Although access to ARVs is improving in the developing world, there are two groups of people living in resource poor settings that remain extremely neglected in terms of access: those living in rural areas with poor infrastructure, and children.1,2,3

People living in rural areas have reduced access to HIV medications primarily due to (1) limited access to key supportive technologies needed for successful HIV treatment and monitoring, (2) limited stability and quality control for drugs stored in extreme environmental conditions, (3) need for simplified drug treatment regimens to improve adherence and ease of use, and (4) improved safety profiles of medications that allow use in patients with minimal medical supervision.

Despite making up more than 14% of all new HIV infections, only 28% of children who need anti-retroviral treatment receive it.2 Children have reduced access to HIV medications primarily due to (1) a limited ability to accurately diagnose HIV in very young children, (2) a lack of information on the efficacy and appropriate dosing of HIV medications for children, and (3) a lack of appropriate pediatric formulations. Access considerations will benefit from additional product development programs, however specific descriptions of this work is beyond the scope of this Primer.

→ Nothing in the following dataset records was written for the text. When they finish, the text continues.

-- ==== Sys2Proof/Machine/Schedule.lean ====
section
/-! DEFINITION. What the device does next (notes/assumptions/1.md): the steps that are due, at the core cycles at which the
rules put them, and the choice among those due first. A step's order among others of the same core cycle is open; the list
`choices` of the state decides it. -/

namespace Sys2Proof.Machine

/-- The next step: one of the agenda's, one that a strand's own rules make due, or a strand's issue. -/
inductive Pick where
  | agenda (index : Nat) (what : Event)
  | duty (what : Event)
  | issue (sid : SId)
deriving DecidableEq, Repr

/-- A step with the core cycle at which it is due. -/
abbrev Cand := Nat × Pick

/-- An instruction that passes its fault point, raises its fault, or is found to wait, when its vc comes (R131, R194). -/
def Strand.landDue (st : Strand) : Option Nat :=
  let passing := (st.inflight.filter fun e => st.passes e.faultVc e).map (·.faultVc)
  let trapping := (st.inflight.take 1).filterMap fun e => (st.dueTrap e.faultVc).map fun _ => e.faultVc
  let waiting := if st.waitParks || (st.under.isNone && st.park.any (·.reason = .serial)) then (st.inflight.filter (·.waits)).map (·.faultVc)
    else []
  listMin (passing ++ trapping ++ waiting)

/-- A late trap that the strand can take once its writes have landed, for PREEMPT, or now (R134, R141, R376). -/
def State.lateDue (s : State) (x : SId) : Option Nat :=
  let st := s.strand x
  match s.dueLate x with
  | some l =>
    if l.info.cause = .preempt then (if st.reaches st.lastLanding then some (st.ccOf st.lastLanding) else none) else some 0
  | none => none

/-- A debug stop or the end of a single step (R384, R385). -/
def Strand.stopDue (st : Strand) : Option (Nat × Bool) :=
  if st.stopAsked && ({ st with pending := [] } : Strand).standing && st.reaches st.lastLanding then
    some (st.ccOf st.lastLanding, st.stepping)
  else none

/-! ## Madder's slots (R425, R426) -/

def madReg (die : Nat) : Nat := madBase + die * 0x100000

/-- SPER of a strand's Madder engine, if it samples the strand (R426). -/
def State.sampling (s : State) (x : SId) : Option Nat :=
  let w := s.mem.devReg (madReg (coreDie x.core))
  if bitOf w 63 && (s.core x.core).job = some (bitsOf w 31 0) && x.strand + 1 < s.rotation x then
    some (Nat.max 1 (bitsOf w 55 32))
  else none

/-- The core cycle of a strand's next sample, at or after the present one: the slots that it owns are counted from its
task's start. -/
def State.sampleCc (s : State) (x : SId) (per : Nat) : Nat :=
  let st := s.strand x
  let n := s.rotation x
  let first := nextSlot n x.strand st.began + (per - 1) * n
  let at_ := Nat.max st.sampled s.clock.cc
  if at_ ≤ first then first else first + (at_ - first + per * n - 1) / (per * n) * (per * n)

/-! ## What is due -/

/-- What a strand's own rules make due. -/
def State.strandDue (s : State) (x : SId) : List Cand :=
  let st := s.strand x
  if st.run ≠ .running then []
  else
    let free := st.held = 0
    let land := (st.landDue.toList.filter fun v => free || v < st.held).map fun v => (st.ccOf v, Pick.duty (.landing x))
    let late := (s.lateDue x).toList.map fun t => (t, Pick.duty (.landing x))
    let eff := st.effectDue.toList.map fun e => (st.effectCc e, Pick.duty (.deferredEffect x))
    let stop := st.stopDue.toList.map fun p => (p.1, Pick.duty (if p.2 then .stepStop x else .debugStop x))
    let v := s.nextVc x
    let go := if s.ready x v then [(st.ccOf v, Pick.issue x)] else []
    land ++ late ++ eff ++ stop ++ go

/-- The tests of a domain that are due, told at its first strand: where a late event's vc becomes fixed, and the test of the earliest,
one that comes before the vc at which the domain is held among them (R125, R434). A domain that is stopped has none (R369). -/
def State.testDue (s : State) (x : SId) : List Cand :=
  let ys := s.domain x
  if ys.head? ≠ some x || ys.any fun y => (s.strand y).run = .drained then []
  else
    let fixed := (ys.flatMap fun y => ((s.strand y).lates.filter (·.known ≠ 0)).map (·.known)).map fun t => (t, Pick.duty (.lateEventTest x))
    let h := (s.strand x).held
    let test := ((s.lateAt x).toList.filter fun t => h = 0 || t < h).map fun t => (s.testCc x t, Pick.duty (.lateEventTest x))
    fixed ++ test

/-- A sample that is due; in a slot in which the strand can issue, after it has. -/
def State.sampleDue (s : State) (x : SId) : List Cand :=
  let st := s.strand x
  match s.sampling x with
  | none => []
  | some per =>
    let t := s.sampleCc x per
    if st.run = .running && s.ready x (s.nextVc x) && st.ccOf (s.nextVc x) = t then []
    else [(t, Pick.duty (.madderSample x))]

/-- Every step that is due at some core cycle, none before the present one. -/
def State.cands (s : State) : List Cand :=
  ((s.agenda.zipIdx.map fun e => ((e.1.at_, Pick.agenda e.2 e.1.what) : Cand)) ++ s.allStrands.flatMap fun x => s.strandDue x ++ s.testDue x ++ s.sampleDue x).map
    fun c => (Nat.max c.1 s.clock.cc, c.2)

/-- The state in which a strand fetches its next word. -/
def State.atFetch (s : State) (x : SId) : State := { s with cur := x, choices := s.choices.tail }

/-- What the rules put first in one core cycle: a word that is not fetched holds its domain before anything of the vc, and the end of a
hold comes before what the vc that then begins brings (R126, R137); a
landing, whose stamp a tag check of the cycle sees (R138); last a pop, which comes after a cancel of the cycle (R76), and then
a steal, which comes after a pop (R83). -/
def State.rank (s : State) : Pick → Nat
  | .issue x => if (s.atFetch x).fetchLate x = 0 then 2 else 0
  | .agenda _ (.byteLanding _ _ _) => 1
  | .agenda _ (.holdEnd _ _) => 0
  | .agenda _ (.pop _) => 3
  | .agenda _ (.stealReply _) => 4
  | _ => 2

/-- A slice that serves requests: of a place that holds lines, with the number of the slice (R162), or of the map engines (R304). -/
inductive SliceId where
  | cache (place : Place) (slice : Nat)
  | map (slice : Nat)
deriving DecidableEq, Repr

/-- The slices of places on a way, as far as one that holds the line (R166). -/
def MemSys.slicesOn (m : MemSys) (l : Nat) : List Place → List SliceId
  | [] => []
  | p :: ps => .cache p (sliceAt p l) :: if (m.cached p (l / 128)).isSome then [] else m.slicesOn l ps

/-- The slices that a request for a line reaches on its way from a cluster, as far as one that holds it (R166); `l1` says whether its
own L1 may serve it. -/
def State.slicesFor (s : State) (cluster l : Nat) (l1 : Bool) : List SliceId :=
  let path := nearPath (clusterDie cluster) l
  if l1 then s.mem.slicesOn l (.l1 cluster :: path) else s.mem.slicesOn l (path.filter fun p => placeLevel p ≠ 1)

/-- The operands of a store's word: its base, policy register and offset, with its bytes. -/
def storeForm : Instr → Option (RField × QField × BitVec 11 × Nat)
  | .stB8 _ b q o => some (b, q, o, 1)
  | .stB16 _ b q o => some (b, q, o, 2)
  | .stB32 _ b q o => some (b, q, o, 4)
  | .stB64 _ b q o => some (b, q, o, 8)
  | .stv _ b q o => some (b, q, o, 16)
  | .stnLo _ a q | .stnHi _ a q => some (a, q, 0, 1)
  | _ => none

/-- A place that an access beyond scratch reaches, permitted or not. -/
def State.slicePlace (s : State) (x : SId) (ea : Word) (q : Policy) : Option Nat :=
  match s.resolve x ea q { kind := .read } with
  | .at_ l _ => if isScratchLoc l || isDev l then none else some l
  | _ => none

/-- The traffic class and the place of a store or a prefetch that a strand issues next and that is then performed at once; a prefetch
travels in class 3 (R176). -/
def State.nextStore (s : State) (x : SId) : Option (Nat × Nat) :=
  let c := ((s.strand x).settle (s.issueVc x)).ctx x (s.issueVc x)
  match (s.fetchLoc x).bind fun l => decode (s.wordAt (clusterOf x.core) l) with
  | some (.pref a q) => (s.slicePlace x (c.g (gA a)) (c.q q)).map fun l => (3, l)
  | some i => if !s.clear x then none else (storeForm i).bind fun (b, q, o, n) =>
      (s.slicePlace x (c.ea b o n) (c.q q)).map fun l => (polTc (c.q q), l)
  | none => none

/-- The traffic class and the place of a deferred store that is due. -/
def Strand.dueStore (st : Strand) : Option (Nat × Nat) :=
  st.effectDue.bind fun e => match e.eff with
    | .store _ (some (l, _)) _ _ q | .stn _ (some (l, _)) _ _ q => if isScratchLoc l || isDev l then none else some (polTc q, l)
    | _ => none

/-- The class and the map slice of a step of a macro on a map, at the shard that it has come to (R304, R308). -/
def State.macroSlice (s : State) (x : SId) : Option (Nat × List SliceId) :=
  let at_ (handle : Word) (q : Policy) (i : Nat) : Option (Nat × List SliceId) :=
    match s.mapCheck x handle q with
    | .inl m => some (polTc q, [.map ((m.p.home + i) % 256)])
    | .inr _ => none
  match (s.strand x).park.map Park.on with
  | some (.scan handle record _ q) => (s.slicePlace x record 0).bind fun l => at_ handle q (scanShard (s.natAt l 8))
  | some (.settle handle i q) => at_ handle q i
  | some (.clear handle q) => at_ handle q (s.strand x).regs.csr.mpx.toNat
  | some (.info handle _ q) => at_ handle q 0
  | _ => none

/-- The class and the map slice of the next probe of a MAPGETN (R322). -/
def State.probeSlice (s : State) (core id : Nat) : Option (Nat × List SliceId) :=
  ((s.core core).ops.find? (·.id = id)).bind fun o =>
    (s.openMap (s.heldLoc o o.cmd.third.toNat) o.cmd.third.toNat).map fun m =>
      let va := getnKeys o.cmd.record + o.next * m.p.kb
      let key := leNat ((List.range m.p.kb).map fun i => s.byteAt (s.heldLoc o (va + i)))
      (polTc o.cmd.q, [.map ((m.p.home + m.p.shardOf (m.p.hash key)) % 256)])

/-- The slices that a store reaches (R166, R176). -/
def State.storeSlices (s : State) (x : SId) (tc l : Nat) : Nat × List SliceId :=
  (tc, .cache (.l1 (clusterOf x.core)) (l1SliceOf l) :: s.slicesFor (clusterOf x.core) l false)

/-- The traffic class of a request that is due and the slices that it reaches (R176): a request in flight, a store as it passes and as it
is acknowledged, a step of a macro, or a probe. -/
def State.requestSlices (s : State) (p : Pick) : Option (Nat × List SliceId) :=
  match p with
  | .issue x => (s.nextStore x).map fun (tc, l) => s.storeSlices x tc l
  | .duty (.deferredEffect x) => (s.strand x).dueStore.map fun (tc, l) => s.storeSlices x tc l
  | .agenda _ (.mapscanSliceStep x) | .agenda _ (.settleStep x) | .agenda _ (.mapclrShardStep x) | .agenda _ (.mapinfoAnswer x) =>
    s.macroSlice x
  | .agenda _ (.mapgetnDispatch c id) => s.probeSlice c id
  | .agenda _ (.rangeStep x) => match (s.strand x).park.map Park.on with
    | some (.rangeMacro _ base _ q) =>
      (s.slicePlace x ((base &&& ~~~127) + BitVec.ofNat 64 (128 * (s.strand x).regs.csr.mpx.toNat)) q).map fun l =>
        (polTc q, s.slicesFor (clusterOf x.core) l true)
    | _ => none
  | .agenda _ (.homeSliceRequest x seq _) | .agenda _ (.sequencerAccept x seq) =>
    (((s.strand x).inflight.find? (·.seq = seq)).bind (·.req)).bind fun (r, _) =>
      (s.requestHome x r).map fun (q, l) =>
        (polTc q, match r with
          | .mapKey c => ((s.mapSlice x c).map SliceId.map).toList
          | .load _ _ _ _ _ => s.slicesFor (clusterOf x.core) l true
          | _ => s.slicesFor (clusterOf x.core) l false)
  | .agenda _ (.storePerformed x _) => (s.strand x).storeBuf.head?.map fun b => s.storeSlices x (if b.zero then 0 else 1) b.loc
  | _ => none

/-- At each slice, a request of class 0 goes ahead of the others that are due with it (R176). -/
def State.yieldsTo (s : State) (cs : List Cand) (c : Cand) : Bool :=
  match s.requestSlices c.2 with
  | some (tc, ks) => tc ≠ 0 && cs.any fun d => match s.requestSlices d.2 with
    | some (0, js) => js.any ks.contains
    | _ => false
  | none => false

/-- A strand's own steps, and the starts of its core's commands, come before its issue in the same core cycle: what has passed its fault
point there is behind the instruction (R133, R433), and a start's fault comes before the group at its vc (R141). -/
def Pick.precedes (d : Pick) (x : SId) : Bool :=
  match d with
  | .duty (.landing y) | .duty (.deferredEffect y) => y = x
  | .agenda _ (.arrayCommandStart c) | .agenda _ (.copyStart c) => c = x.core
  | _ => false

/-- A strand's issue comes after what precedes it. -/
def Pick.waitsFor (c d : Pick) : Bool := match c with | .issue x => d.precedes x | _ => false

/-- The steps that are due first, with their core cycle. -/
def State.firstCands (s : State) : List Cand :=
  let cs := s.cands
  match listMin (cs.map (·.1)) with
  | some t =>
    let now := cs.filter fun c => c.1 = t
    match listMin (now.map fun c => s.rank c.2) with
    | some r =>
      let first := now.filter fun c => s.rank c.2 = r
      if first.length ≤ 1 then first
      else first.filter fun c => !s.yieldsTo first c && !first.any fun d => c.2.waitsFor d.2
    | none => []
  | none => []

/-- The step that is taken: the first entry of `choices` names its place among those due first. -/
def State.pick (s : State) : Option Cand :=
  match s.firstCands with
  | [] => none
  | c :: cs => some ((c :: cs).getD (s.choices.headD 0 % (cs.length + 1)) c)

/-- The state in which an event takes place: the clock there, the event and the choice used up. -/
def State.atEvent (s : State) (c : Cand) : State :=
  let s := { s.tick c.1 with choices := s.choices.tail }
  match c.2 with
  | .agenda i _ => { s with agenda := s.agenda.eraseIdx i }
  | _ => s

end Sys2Proof.Machine
end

Beyond improving access, the development of topical microbicides to prevent the transmission of the HIV virus is a focus for HIV drug development. Although microbicides are not drugs in the traditional sense, many contain active ingredients that overlap with drugs that are currently in use to treat HIV. Microbicides have gained attention as a potential tool to reduce HIV transmission and, perhaps more importantly, as a potential tool to empower women to protect themselves from transmission.

Women in resource-poor settings are often limited in their ability to require their sexual partners to use condoms due to high rates of sexual violence, a high prevalence of polygamy, and other issues of gender inequality. Microbicides offer a discreet method for women who are otherwise vulnerable to infection by their partner to protect themselves.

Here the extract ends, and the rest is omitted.